Fairytale Endings: Movies Are Programming My Daughter

Posted by Delaine - January 26, 2009 - Parenting, Single Moms, Social Barriers & Change - No Comments


My 4-year-old daughter grabbed my cheeks and put her face up to mine.  I was about to give her a quick kiss when she ordered:” NO mom.  You turn your head that way.”  Her hands were still on my cheeks.  Shocked, I sat there wide-eyed as she planted a VERY long kiss on my lips.  Finally she pulled away and giggled: “You’re the princess, I’m the prince and since we kissed, we live happily ever after.”  And she skipped out of the room.

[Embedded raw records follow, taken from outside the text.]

/-- PRBS_LOSS: 64 errors within 1,024 bits clear PRBS_LOCK and restart the lock; an eye scan of the lane fails (R732, R734). -/
def execPrbsLoss (lane : Fin 8) (s : State) : Host.Outcome State Fault Refusal :=
  if s.prbsLost lane then .next (((s.prbsRestart lane).raise 0x139 (lane * 2 ^ 24)).failScan lane) else .next s

/-! ### Objects -/

/-- The element of a lane array. -/
def laneOfKey (k : Nat) : Nat := k % 256

/-- What a scalar write of the lanes is refused with (R706, R730, R733, R735). -/
def laneCheck (s : State) (k : Nat) (v : Int) : Option Status :=
  let n := laneOfKey k
  if k = Obj.KLP_WIDTH ∧ v = 4 ∧ natBit (s.getN Obj.TRACE_CTRL) 31 ∧ natBit (s.getN Obj.TRACE_CTRL) 30 then some .state
  else if k = Obj.EYE_SCAN ∧ 10 < field v.toNat 24 4 then some .outOfRange
  else if k / 256 = Obj.PRBS_CTRL / 256 then
    (if s.laneMode n ≠ 2 then some .state else if natBit v.toNat 0 ∧ s.get (Obj.LANE_LOOP + n) = 3 then some .outOfRange else none)
  else if k / 256 = Obj.LANE_LOOP / 256 then
    (if s.laneMode n ≠ 2 then some .state else if v = 3 ∧ natBit (s.getN (Obj.PRBS_CTRL + n)) 0 then some .outOfRange else none)
  else none

/-- The receiver of a lane starts again: a scan of it fails unless the lane is in TEST with its checker locked (R732). -/
def State.restartReceiver (s : State) (n : Nat) : State :=
  let s := if s.laneMode n = 2 ∧ s.getB (Obj.PRBS_LOCK + n) then s else s.failScan n
  s.setLane n (s.lane n).restarted

/-- Every receiver of a bond starts again. -/
def State.restartReceivers (s : State) (b : Nat) : State :=
  let s := (if b = 0 then [0, 1, 2, 3] else [6, 7]).foldl State.restartReceiver s
  s.setBond b { s.bond b with peerStatus := none, peerMap := 0, column := [], level := Bond.init.level }

/-- A bond without an active lane is in TRAINING while lanes of it are in FUNCTION, and in DOWN otherwise (R722). -/
def State.trainOrDown (s : State) (b : Nat) : State := s.setBondState b (if (s.enabledLanes b).isEmpty then 0 else 1)

/-- The bond restarts (R728). -/
def State.restartBond (s : State) (b : Nat) : State :=
  let s := (s.set (Obj.BOND_ACTIVE + b) 0).restartReceivers b
  (s.resend b).trainOrDown b

/-- A lane's mode has changed in a bond: it is removed like a lane that ceases to be usable (R705). A bond that had no lane in FUNCTION
starts with the first (R722); one that has none any more is DOWN. -/
def State.bondModeChanged (s : State) (b : Nat) (started : Bool) : State :=
  let s := s.followUsable b
  if (s.activeLanes b).isEmpty && (started || (s.enabledLanes b).isEmpty) then s.trainOrDown b else s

It was just child’s play, right?  Princess play is supposedly normal and condoned in girls.  Nonetheless, that episode six months left me feeling uneasy: Was it just imaginary play?  Or were beliefs being instilled in my daughter about love, men, and her ultimate goal in life?

I’ve since payed way more attention to the princess-themed movies she watches.  Undoubtedly, many of them contain wonderful themes around virtues such as kindness, trust, empathy and compassion.  But time and time and TIME AGAIN, the stories end with a kiss…with a man…with the dream of happily ever after.  As if falling in love with and marrying a man is the ‘final destination.’  And this past weekend, as my daughter and I watched the fairytale ending of the movie, Enchanted,  I looked over at her – and felt sick to my stomach.  Her eyes were all glassed over.  She was glowing.  And I thought, “Jesus, she’s really believing in all this!”

Perhaps you think I’m overreacting or I’m insinuating my skepticism in true love onto her because I’ve divorced.  And on some level, both statements might be true.  But part of my journey thus far this year has been to take a hard look at what ‘love’ means to me, where those beliefs came from, and whether they’ve truly served me or kept my head in the clouds.

Realistically, if an impressionable child repeatedly receives the same message about anything, she will start to believe it.  Or at least, identify it as something ‘important.’  Her tenderly young subconscious mind is wide open for programming, and feelings and experiences stick.

So I’ve decided to curtail the number of princess movies she watches.  Same with the princess books I read to her.  And just as I already tell my daughter EVERY DAY how incredible women’s body’s are, how lucky we are to have vaginas, and how our brains and hearts are just as important as our bodies, I’m getting real about ‘fairytale endings’ too.  It’s not that I don’t want her to believe in love – I would never deny her that.  But I told her just this morning, “You know honey, some people never even get married…”  And yesterday I said, “Love is a wonderful thing for two people to share.  But it doesn’t mean they’ll stay together forever and life will be perfect.”

Am I popping her bubble?  Destroying the bounty of a child’s heart-felt dreams?  I don’t think so.  I think it’s called reality.  And I’d rather be the one who deflates her bubble than a man.